The protocol layer is the interface to interact with the applications. Currently, TiDB supports the MySQL protocol only. All the related codes are in the server package.

The main function of the protocol layer is to manage the client connections, parse the MySQL commands, and return the execution results. This layer is implemented according to the MySQL protocol, see MySQL Client/Server Protocol on the MySQL website for further information.

For a single connection, the entry point method is the dispatch of the clientConn class, where the protocol is parsed and different processing functions are called.

TiDB protocol layer

The SQL layer

The following sections are about how the TiDB SQL layer works and how a SQL statement changes from a piece of text to an execution result set. The introduction is focused on the SQL layer only and the Key-Value layer is not covered.

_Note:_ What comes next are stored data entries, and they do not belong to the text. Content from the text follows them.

-- ==== Sys2Proof/Laws/Scheduler.lean ====
section
/-! SUPPORT. Scheduler.lean: what the operations shared by all runs do (spec/43_scheduler_run.md): the sampling of one
tick, the sample count, the capture reply, and run start. -/

namespace Sys2Proof.Machine

/-! ### sampling (R195) -/

/-- What sampling one channel does when it answers: the word lands at the cursor, the cursor goes up by one, and
nothing but the buffer, the cursor, the event history and the environment changes. -/
theorem storeInput_ok {c : Nat} {s t : State} {v : Word} (h : storeInput c s = .ok (v, t)) :
    1 ≤ c ∧ c ≤ s.cfg.nadc.toNat ∧ storeIndex s < s.cfg.bsize.toNat ∧
      v = s.env.adc.headD (Config.freeAdc s.env.calls c) ∧
      t = { s with
        run := { s.run with cur := t.run.cur }
        mem := t.mem
        io := s.io ++ [.adcRead c]
        env := { s.env with adc := s.env.adc.tail, calls := s.env.calls + 1 } } ∧
      t.run.cur.toNat = s.run.cur.toNat + 1 ∧
      wordAt t (storeIndex s) = v ∧
      (∀ a, a ≠ 2 * storeIndex s → a ≠ 2 * storeIndex s + 1 → byteAt t a = byteAt s a) ∧
      (Memory.wf s.mem = true → Memory.wf t.mem = true) ∧
      ((∀ c ∈ s.mem, c.1 < 2 * s.cfg.bsize.toNat) → ∀ c ∈ t.mem, c.1 < 2 * t.cfg.bsize.toNat) := by
  unfold storeInput at h
  split at h
  · cases h
  · rename_i v' u hu
    obtain ⟨h1, h2, h3, hu'⟩ := adcRead_ok hu
    split at h
    · cases h
    · rename_i w hw
      have hw' := memWrite_ok hw
      split at h
      · cases h
      · rename_i cur hcur
        have hc := increment_ok hcur
        simp only [Except.ok.injEq, Prod.mk.injEq] at h
        obtain ⟨rfl, rfl⟩ := h
        have hs : storeIndex u = storeIndex s := by rw [hu']; rfl
        refine ⟨h1, h2, ?_, h3, ?_, ?_, ?_, ?_, ?_, ?_⟩
        · have := hw'.1
          rw [hs, hu'] at this
          exact this
        · rw [hw'.2, hu']
        · rw [hc, hw'.2, hu']
        · have := memWrite_wordAt_same hw
          rw [hs] at this
          exact this
        · intro a ha1 ha2
          have := memWrite_byteAt_other hw (a := a) (by rw [hs]; exact ha1) (by rw [hs]; exact ha2)
          rw [hu'] at this
          exact this
        · intro hf
          show Memory.wf w.mem = true
          exact memWrite_wf hw (by rw [hu']; exact hf)
        · intro hf
          show ∀ c ∈ w.mem, c.1 < 2 * w.cfg.bsize.toNat
          exact memWrite_inside hw (by rw [hu']; exact hf)

/-- Sampling one channel answers when the channel exists, the cursor lies in `buff` and has room. -/
theorem storeInput_total {c : Nat} {s : State} (h1 : 1 ≤ c) (h2 : c ≤ s.cfg.nadc.toNat)
    (h3 : storeIndex s < s.cfg.bsize.toNat) (h4 : s.run.cur.toNat + 1 < 2 ^ 16) :
    ∃ v t, storeInput c s = .ok (v, t) := by
  obtain ⟨v, u, hu, hcfg, hidx, hrun⟩ :
      ∃ v u, adcRead c s = .ok (v, u) ∧ u.cfg = s.cfg ∧ storeIndex u = storeIndex s ∧ u.run = s.run :=
    ⟨_, _, adcRead_total h1 h2, rfl, rfl, rfl⟩
  obtain ⟨w, hw, hwrun⟩ : ∃ w, memWrite (storeIndex u) v u = .ok w ∧ w.run = u.run :=
    ⟨_, memWrite_total v (by rw [hidx, hcfg]; exact h3), rfl⟩
  have hinc := increment_total (c := w.run.cur) (by rw [hwrun, hrun]; exact h4)
  exact ⟨_, _, by simp only [storeInput, hu, hw, hinc]; rfl⟩

/-- What sampling a list of channels does when it answers: the words land at consecutive indices from the cursor on,
one event per channel, and nothing but the buffer, the cursor, the event history and the environment changes. -/
theorem storeChannels_ok {cs : List Nat} {s t : State} {vs : List Word} (h : storeChannels cs s = .ok (vs, t)) :
    t = { s with
      run := { s.run with cur := t.run.cur }
      mem := t.mem
      io := s.io ++ cs.map OutEvent.adcRead
      env := { s.env with adc := s.env.adc.drop cs.length, calls := s.env.calls + cs.length } } ∧
    t.run.cur.toNat = s.run.cur.toNat + cs.length ∧
    vs.length = cs.length ∧
    (∀ j (hj : j < vs.length), wordAt t (storeIndex s + j) = vs[j]) ∧
    (∀ j c, cs[j]? = some c → vs[j]? = some (s.env.adc.getD j (Config.freeAdc (s.env.calls + j) c))) ∧
    (∀ a, a < 2 * storeIndex s ∨ 2 * (storeIndex s + cs.length) ≤ a → byteAt t a = byteAt s a) ∧
    (Memory.wf s.mem = true → Memory.wf t.mem = true) ∧
    ((∀ c ∈ s.mem, c.1 < 2 * s.cfg.bsize.toNat) → ∀ c ∈ t.mem, c.1 < 2 * t.cfg.bsize.toNat) := by
  induction cs generalizing s vs with
  | nil =>
    simp only [storeChannels, Except.ok.injEq, Prod.mk.injEq] at h
    obtain ⟨rfl, rfl⟩ := h
    simp
  | cons c r ih =>
    unfold storeChannels at h
    split at h
    · cases h
    · rename_i v u hu
      split at h
      · cases h
      · rename_i ws w hw
        simp only [Except.ok.injEq, Prod.mk.injEq] at h
        obtain ⟨rfl, rfl⟩ := h
        obtain ⟨-, -, -, hv, hu', hcur, hword, hframe, hwf, hin⟩ := storeInput_ok hu
        obtain ⟨h1, h2, h3, h4, h5, h6, h7, h8⟩ := ih hw
        have hlen : (c :: r).length = r.length + 1 := rfl
        have hs : storeIndex u = storeIndex s + 1 := by
          have e : tbase u = tbase s := by rw [hu']; rfl
          show tbase u + u.run.cur.toNat = tbase s + s.run.cur.toNat + 1
          rw [e, hcur]
          omega
        refine ⟨?_, ?_, ?_, ?_, ?_, ?_, fun hf => h7 (hwf hf), fun hf => h8 (hin hf)⟩
        · rw [h1, hu']
          simp [Nat.add_comm, Nat.add_left_comm]
        · rw [h2, hcur, hlen]
          omega
        · simp [h3]
        · intro j hj
          cases j with
          | zero =>
            have e : wordAt w (storeIndex s) = wordAt u (storeIndex s) := by
              unfold wordAt
              rw [h6 _ (.inl (by rw [hs]; omega)), h6 _ (.inl (by rw [hs]; omega))]
            simpa [e] using hword
          | succ j =>
            have := h4 j (by simpa using hj)
            rw [hs] at this
            rw [show storeIndex s + (j + 1) = storeIndex s + 1 + j by omega]
            simpa using this
        · intro j d hj
          cases j with
          | zero =>
            simp only [List.getElem?_cons_zero, Option.some.injEq] at hj
            subst hj
            cases hq : s.env.adc <;> simp [hv, hq]
          | succ j =>
            have := h5 j d (by simpa using hj)
            rw [hu'] at this
            simp only [List.getElem?_cons_succ, this]
            cases hq : s.env.adc <;> simp [Nat.add_comm, Nat.add_left_comm]
        · intro a ha
          rw [hlen] at ha
          rw [h6 a (by rw [hs]; omega), hframe a (by omega) (by omega)]

/-- Sampling a list of channels answers when they exist, their words fit in `buff` and the cursor has room. -/
theorem storeChannels_total {cs : List Nat} {s : State} (h1 : ∀ c ∈ cs, 1 ≤ c ∧ c ≤ s.cfg.nadc.toNat)
    (h2 : storeIndex s + cs.length ≤ s.cfg.bsize.toNat) : ∃ vs t, storeChannels cs s = .ok (vs, t) := by
  induction cs generalizing s with
  | nil => exact ⟨[], s, rfl⟩
  | cons c r ih =>
    have hlen : (c :: r).length = r.length + 1 := rfl
    rw [hlen] at h2
    have hb := s.cfg.bsize.isLt
    have hcur : s.run.cur.toNat ≤ storeIndex s := Nat.le_add_left _ _
    obtain ⟨hc1, hc2⟩ := h1 c List.mem_cons_self
    obtain ⟨v, u, hu⟩ := storeInput_total hc1 hc2 (show storeIndex s < _ by omega) (by omega)
    obtain ⟨-, -, -, -, hu', hcu, -⟩ := storeInput_ok hu
    have hs : storeIndex u = storeIndex s + 1 := by
      have e : tbase u = tbase s := by rw [hu']; rfl
      show tbase u + u.run.cur.toNat = tbase s + s.run.cur.toNat + 1
      rw [e, hcu]
      omega
    have hcfg : u.cfg = s.cfg := by rw [hu']
    obtain ⟨vs, t, ht⟩ := ih (s := u) (by rw [hcfg]; exact fun e he => h1 e (List.mem_cons_of_mem _ he))
      (by rw [hs, hcfg]; omega)
    exact ⟨v :: vs, t, by simp only [storeChannels, hu, ht]⟩

@[simp] theorem inputChannels_length (s : State) : (inputChannels s).length = s.run.nchrun.toNat := by
  simp [inputChannels]

/-- The channels a tick samples exist when the run's channels lie in 1 to 4 and there are at least 4 inputs. -/
theorem inputChannels_exist {s : State} (h1 : s.run.nchrun.toNat ≤ 4) (h2 : 1 ≤ s.run.selch.toNat)
    (h3 : s.run.selch.toNat ≤ 4) (h4 : 4 ≤ s.cfg.nadc.toNat) :
    ∀ c ∈ inputChannels s, 1 ≤ c ∧ c ≤ s.cfg.nadc.toNat := by
  intro c hc
  simp only [inputChannels, List.mem_map, List.mem_range] at hc
  obtain ⟨i, hi, rfl⟩ := hc
  split <;> omega

/-! ### the sample count (R221) -/

/-- What counting a sample does when it answers: `SAMPLES` goes up by one, and at `NS` the kernel is detached. -/
theorem countSample_ok {s t : State} (h : countSample s = .ok t) :
    ∃ n : Word, n.toNat = s.run.samples.toNat + 1 ∧
      t = if n = s.conf.ns then detach { s with run := { s.run with samples := n } }
        else { s with run := { s.run with samples := n } } := by
  unfold countSample at h
  split at h
  · cases h
  · rename_i n hn
    exact ⟨n, increment_ok hn, by simpa using h.symm⟩

theorem countSample_total {s : State} (h : s.run.samples.toNat + 1 < 2 ^ 16) : ∃ t, countSample s = .ok t := by
  unfold countSample
  rw [increment_total h]
  exact ⟨_, rfl⟩

/-! ### the capture reply (R199) -/

/-- Sending words from the buffer appends their bytes, in order, and changes nothing but the link. -/
theorem sendWords_ok {is : List Nat} {s t : State} (h : sendWords is s = .ok t) :
    t = putBytes (is.flatMap fun i => wordBytes (wordAt s i)) s := by
  induction is generalizing s with
  | nil =>
    simp only [sendWords, Except.ok.injEq] at h
    simp [putBytes, ← h]
  | cons i r ih =>
    unfold sendWords at h
    split at h
    · rename_i v hv
      obtain ⟨-, rfl⟩ := memRead_ok hv
      rw [ih h, putU16_eq_putBytes, putBytes_append]
      rfl
    · cases h

theorem sendWords_total {is : List Nat} {s : State} (h : ∀ i ∈ is, i < s.cfg.bsize.toNat) :
    ∃ t, sendWords is s = .ok t := by
  induction is generalizing s with
  | nil => exact ⟨s, rfl⟩
  | cons i r ih =>
    have hr := memRead_total (h i List.mem_cons_self)
    obtain ⟨t, ht⟩ := ih (s := putU16 (wordAt s i) s) (fun j hj => h j (List.mem_cons_of_mem _ hj))
    exact ⟨t, by simp only [sendWords, hr, ht]⟩

/-- From a zero send checksum, a capture reply is the reply frame of its payload (R199). -/
theorem sendCapture_ok {st : Byte} {start : Nat} {s t : State} (hc : s.link.crcTx = 0)
    (h : sendCapture st start s = .ok t) : t = reply (capturePayload st start s) s := by
  have hh : sendHeader st s = putBytes ([st, BitVec.setWidth 8 s.run.nchrun, s.conf.ndig] ++ wordBytes s.conf.ns) s :=
    rfl
  unfold sendCapture at h
  rw [hh] at h
  split at h
  · rename_i u hu
    have := sendWords_ok hu
    rw [putBytes_append] at this
    simp only [Except.ok.injEq] at h
    rw [← h, this, ← putChecksum_putBytes hc]
    rfl
  · cases h

theorem sendCapture_total {st : Byte} {start : Nat} {s : State} (h : ∀ i ∈ drainIndices s start, i < s.cfg.bsize.toNat) :
    ∃ t, sendCapture st start s = .ok t := by
  obtain ⟨t, ht⟩ := sendWords_total (s := sendHeader st s) h
  exact ⟨putChecksum t, by simp only [sendCapture, ht]⟩

/-- Every index a capture reply reads lies in the run's part of the transient region. -/
theorem drainIndices_inside {s : State} {start : Nat} (hns : s.conf.ns ≠ 0) {i : Nat} (h : i ∈ drainIndices s start) :
    tbase s ≤ i ∧ i < tbase s + runWords s := by
  have h0 : 0 < s.conf.ns.toNat :=
    Nat.pos_of_ne_zero fun e => hns (BitVec.eq_of_toNat_eq (by simpa using e))
  simp only [drainIndices, List.mem_flatMap, List.mem_map, List.mem_range] at h
  obtain ⟨c, hc, j, -, rfl⟩ := h
  have hf := Nat.mod_lt (start + j) h0
  unfold slotIndex runWords
  have h1 : ((start + j) % s.conf.ns.toNat + 1) * s.run.nchrun.toNat ≤ s.conf.ns.toNat * s.run.nchrun.toNat :=
    Nat.mul_le_mul_right _ hf
  rw [Nat.add_mul, one_mul] at h1
  rw [Nat.mul_comm s.run.nchrun.toNat]
  omega

/-! ### run start (R194) -/

/-- What the run start of a capture command does: a refusal when the reservation does not fit, else the command's
registers over the common ones, and the kernel attached. -/
theorem startCapture_next {k : Kernel} {x : RunCmd} {nch : BitVec 3} {init : State → Except Fault State} {s t : State}
    (h : startCapture k x nch init s = .next t) :
    (reserveTransient nch.toNat s.conf.ns.toNat s = false ∧ t = raiseNack s) ∨
      (reserveTransient nch.toNat s.conf.ns.toNat s = true ∧
        ∃ u, init (runRegisters (some nch) s) = .ok u ∧ t = launch k x u) := by
  unfold startCapture at h
  split at h
  · rename_i hr
    split at h
    · rename_i u hu
      exact .inr ⟨hr, u, hu, by simpa using h.symm⟩
    · cases h
  · rename_i hr
    exact .inl ⟨by simpa using hr, by simpa using h.symm⟩

end Sys2Proof.Machine
end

Generally speaking, a SQL statement goes through the following process:

Parse statement -> Validate statement -> Optimize statement -> Generate access plan -> Execute access plan

The following diagram shows how TiDB processes a SQL statement:

How TiDB processes an SQL statement

The entry point of the process is in the session.go file. TiDB-Server calls the Session.Execute() interface, inputs the SQL statement and implements Session.Execute().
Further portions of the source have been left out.